[Stored items]
/-- Settles O52: the reset values one by one. -/
theorem resetInv : Obligations.ResetInv := by
  unfold Obligations.ResetInv
  exact {
    bufWf := rfl
    portBufWf := fun _ h => nomatch h
    scratchWf := rfl
    legal := rfl
    idleDeselected := fun _ => rfl
    readyKind := fun h => absurd rfl h
    classified := fun h => nomatch h
    countBound := Nat.zero_le _
    initNotReady := fun h => nomatch h
    timeoutStatus := fun h => nomatch h
    resultKind := Nat.zero_le _
    resultStatus := fun _ => rfl
    resultTcode := fun _ => rfl
    tcodeWidth := Nat.two_pow_pos _ }

/-! ### The invariant inside a procedure -/

/-- The clauses of the invariant that name neither the sequencer nor chip-select. -/
structure State.Sound (s : State) : Prop where
  bufWf : s.req.buf.wf = true
  portBufWf : ∀ r : Request, s.hostPort = some r → r.buf.wf = true
  scratchWf : s.wrk.scratch.wf = true
  readyKind : s.ses.blockCount ≠ 0#64 → s.ses.kind = .sd2 ∨ s.ses.kind = .sdhc
  countBound : s.ses.blockCount.toNat ≤ Config.countMax
  timeoutStatus : s.wrk.rto = true → s.wrk.status = 0xFF#8
  resultKind : s.res.kind.toNat ≤ 12
  resultStatus : s.res.kind ≠ 4#4 → s.res.status = 0x00#8
  resultTcode : s.res.kind ≠ 1#4 → s.res.tcode = 0
  tcodeWidth : s.res.tcode < 2 ^ s.par.tcodeW

theorem State.Inv.sound {s : State} (h : s.Inv) : s.Sound := { h with }

theorem State.Sound.withCs {s : State} (h : s.Sound) (a : Bool) : (s.withCs a).Sound := by
  unfold State.withCs
  split
  · exact h
  · exact { h with }

/-- Without a block count nothing is asked of the kind of card. -/
theorem State.Sound.unready {s : State} (h : s.Sound) (k : CardKind) :
    State.Sound { s with ses.blockCount := 0#64, ses.kind := k } :=
  { h with readyKind := fun hn => absurd rfl hn, countBound := Nat.zero_le _ }

theorem State.Sound.setKind {s : State} (h : s.Sound) (hn : s.ses.blockCount = 0#64) (k : CardKind) :
    State.Sound { s with ses.kind := k } :=
  { h with readyKind := fun hr => absurd hn hr }

/-- The codes 13 to 15 are no kind (R360). -/
theorem kindCode_le (r : Option Err) : (kindCode r).toNat ≤ 12 := by
  cases r with
  | none => exact Nat.zero_le _
  | some e => cases e <;> simp [kindCode, Err.code]

theorem statusInfo_eq_zero {r : Option Err} (h : kindCode r ≠ 4#4) : statusInfo r = 0x00#8 := by
  unfold statusInfo
  split
  · exact absurd rfl h
  · rfl

theorem tcodeInfo_eq_zero {r : Option Err} (h : kindCode r ≠ 1#4) : tcodeInfo r = 0 := by
  unfold tcodeInfo
  split
  · exact absurd rfl h
  · rfl

/-- The result registers of a completion (R361). -/
theorem State.Sound.result {s : State} (h : s.Sound) (r : Option Err) (d : BitVec 128)
    (hw : tcodeInfo r < 2 ^ s.par.tcodeW) :
    State.Sound { s with res := { kind := kindCode r, status := statusInfo r, tcode := tcodeInfo r, data := d } } :=
  { h with
    resultKind := kindCode_le r
    resultStatus := statusInfo_eq_zero
    resultTcode := tcodeInfo_eq_zero
    tcodeWidth := hw }

/-- The state after a completion: the invariant, the idle engine, `E_OK` or one of these kinds. -/
structure State.Finished (K : List (BitVec 4)) (t : State) : Prop where
  inv : t.Inv
  idle : t.seq = .idle
  kind : t.res.kind ∈ 0#4 :: K

/-- An idle, deselected engine has the invariant as soon as it is sound. -/
theorem State.Sound.inv_of_idle {s : State} (h : s.Sound) (hi : s.seq = .idle) (hcs : s.wrk.csActive = false) :
    s.Inv :=
  { h with
    legal := by rw [hi]; rfl
    idleDeselected := fun _ => hcs
    classified := fun ho => by rw [hi] at ho; cases ho
    initNotReady := fun ho => by rw [hi] at ho; cases ho }

/-- The exit actions (R372). -/
theorem State.Sound.exit {s : State} (h : s.Sound) {K : List (BitVec 4)} {r : Option Err}
    (hk : kindCode r ∈ 0#4 :: K) (hw : tcodeInfo r < 2 ^ s.par.tcodeW) : (exitActions r s).Finished K where
  inv := by
    have hr := (h.withCs false).result r (s.withCs false).res.data (by rwa [withCs_par])
    exact State.Sound.inv_of_idle { hr with } rfl (by rw [exitActions_wrk])
  idle := rfl
  kind := hk

/-! ### Procedures that stay sound -/

/-- What is asked of `S.kind`, `S.block_count` and the sequencer besides. -/
abbrev Context := CardKind → BitVec 64 → Sequencer → Prop

/-- A sound state in a context. -/
def State.Meets (C : Context) (s : State) : Prop := s.Sound ∧ C s.ses.kind s.ses.blockCount s.seq

/-- Between commands: the command engine is off (R26). -/
def AtRest (A : CardKind → BitVec 64 → Op → Fsm → Prop) : Context :=
  fun k n q => A k n q.op q.fsm ∧ q.cfsm = .cOff

/-- During a command. -/
def InCommand (A : CardKind → BitVec 64 → Op → Fsm → Prop) : Context := fun k n q => A k n q.op q.fsm

/-- A procedure may stop in a sound state with an error of these kinds, and no other way is of interest: a fault
or a refusal has no next state. -/
def Stops (K : List (BitVec 4)) : Stop → State → Prop
  | .raise e, t => t.Sound ∧ e.code ∈ K ∧ tcodeInfo (some e) < 2 ^ t.par.tcodeW
  | .fault _, _ => True
  | .refuse _, _ => True

/-- From context `C` the procedure ends well in `C'`, or stops with a kind of `K`. -/
abbrev Safe {α : Type} (C : Context) (K : List (BitVec 4)) (p : Proc α) (C' : Context) : Prop :=
  Ends (State.Meets C) p (fun _ => State.Meets C') (Stops K)

/-- From context `C` the procedure completes its operation (R372). -/
abbrev Finishes (C : Context) (K : List (BitVec 4)) (p : Proc Unit) : Prop :=
  Ends (State.Meets C) p (fun _ => State.Finished K) (Stops K)

variable {α β : Type} {K : List (BitVec 4)} {C C' : Context}
  {A A' : CardKind → BitVec 64 → Op → Fsm → Prop}

/-- A step of a procedure, then the rest of it: `ends_bind` under a name that chains. -/
theorem Ends.step {P : State → Prop} {E : Stop → State → Prop} {p : Proc α} {f : α → Proc β}
    {Q : α → State → Prop} {Q' : β → State → Prop} (hp : Ends P p Q E) (hf : ∀ a, Ends (Q a) (f a) Q' E) :
    Ends P (p >>= f) Q' E := ends_bind hp hf

theorem ends_ite {P : State → Prop} {E : Stop → State → Prop} {c : Prop} [Decidable c] {p q : Proc α}
    {Q : α → State → Prop} (hp : c → Ends P p Q E) (hq : ¬c → Ends P q Q E) :
    Ends P (if c then p else q) Q E := by
  split
  · exact hp ‹_›
  · exact hq ‹_›

theorem safe_pure (a : α) : Safe C K (pure a) C := ends_pure a fun _ hs => hs

theorem safe_rd : Safe C K rd C := ends_weaken ends_rd (fun _ hs => hs) (fun _ _ hs => hs.1) fun _ _ h => h

theorem safe_refuse (r : Refusal) {Q : α → State → Prop} : Ends (State.Meets C) (stop (.refuse r)) Q (Stops K) :=
  ends_stop _ fun _ _ => trivial

/-- An error that is no transport failure. -/
theorem safe_raise {e : Err} (hk : e.code ∈ K) (ht : tcodeInfo (some e) = 0) {Q : α → State → Prop} :
    Ends (State.Meets C) (raise e) Q (Stops K) :=
  ends_raise e fun _ hs => ⟨hs.1, hk, ht ▸ Nat.two_pow_pos _⟩

theorem safe_cs (a : Bool) : Safe C K (cs a) C :=
  ends_upd fun s hs => ⟨hs.1.withCs a, by rw [withCs_ses, withCs_seq]; exact hs.2⟩

theorem safe_now : Safe C K now C where
  ok hs h := by cases h; exact ⟨{ hs.1 with }, hs.2⟩
  err _ h := by cases h

/-- The success exit. -/
theorem finishes_finish : Finishes C K finish :=
  ends_upd fun _ hs => hs.1.exit (List.mem_cons_self ..) (Nat.two_pow_pos _)

/-- A check that fails after the card was deselected. -/
theorem safe_deselectRaise {e : Err} (hk : e.code ∈ K) (ht : tcodeInfo (some e) = 0) {Q : α → State → Prop} :
    Ends (State.Meets C) (do cs false; raise e) Q (Stops K) :=
  (safe_cs false).step fun _ => safe_raise hk ht

/-- An access to a buffer; outside the buffer it is a fault. -/
theorem safe_access {c : Prop} [Decidable c] {v : State → α} {g : State → State} {f : Fault}
    (hg : c → ∀ s : State, s.Sound → (g s).Sound)
    (hc : ∀ s, (g s).ses = s.ses ∧ (g s).seq = s.seq) :
    Safe C K (fun s => if c then .ok (v s) (g s) else .error (.fault f) s : Proc α) C where
  ok {s t a} hs h := by
    split at h <;> cases h
    obtain ⟨hses, hseq⟩ := hc s
    exact ⟨hg ‹_› s hs.1, by rw [hses, hseq]; exact hs.2⟩
  err {s t r} hs h := by
    split at h <;> cases h
    trivial

theorem safe_bufRead (i : Nat) : Safe C K (bufRead i) C := safe_access (fun _ _ hs => hs) fun _ => ⟨rfl, rfl⟩

theorem safe_bufWrite (i : Nat) (v : Byte) : Safe C K (bufWrite i v) C :=
  safe_access (fun hi _ hs => { hs with bufWf := Memory.set_wf v hi hs.bufWf }) fun _ => ⟨rfl, rfl⟩

theorem safe_scratchWrite (i : Nat) (v : Byte) : Safe C K (scratchWrite i v) C :=
  safe_access (fun hi _ hs => { hs with scratchWf := Memory.set_wf v hi hs.scratchWf }) fun _ => ⟨rfl, rfl⟩

theorem safe_deadline (T : Nat) : Safe C K (deadline T) C :=
  safe_now.step fun _ => ends_ite (fun _ => safe_pure _) fun _ => safe_refuse _

theorem safe_loadDl0 (T : Nat) : Safe C K (loadDl0 T) C :=
  (safe_deadline T).step fun _ => ends_upd fun _ hs => ⟨{ hs.1 with }, hs.2⟩

theorem safe_loadDl1 (T : Nat) : Safe C K (loadDl1 T) C :=
  (safe_deadline T).step fun _ => ends_upd fun _ hs => ⟨{ hs.1 with }, hs.2⟩

theorem safe_expiredDl0 : Safe C K expiredDl0 C := safe_now.step fun _ => safe_rd.step fun _ => safe_pure _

Task item —
Each line of the entries that contains the word "where" should be listed.

Result of the task —
structure State.Sound (s : State) : Prop where
structure State.Finished (K : List (BitVec 4)) (t : State) : Prop where
    (hk : kindCode r ∈ 0#4 :: K) (hw : tcodeInfo r < 2 ^ s.par.tcodeW) : (exitActions r s).Finished K where
theorem safe_now : Safe C K now C where
    Safe C K (fun s => if c then .ok (v s) (g s) else .error (.fault f) s : Proc α) C where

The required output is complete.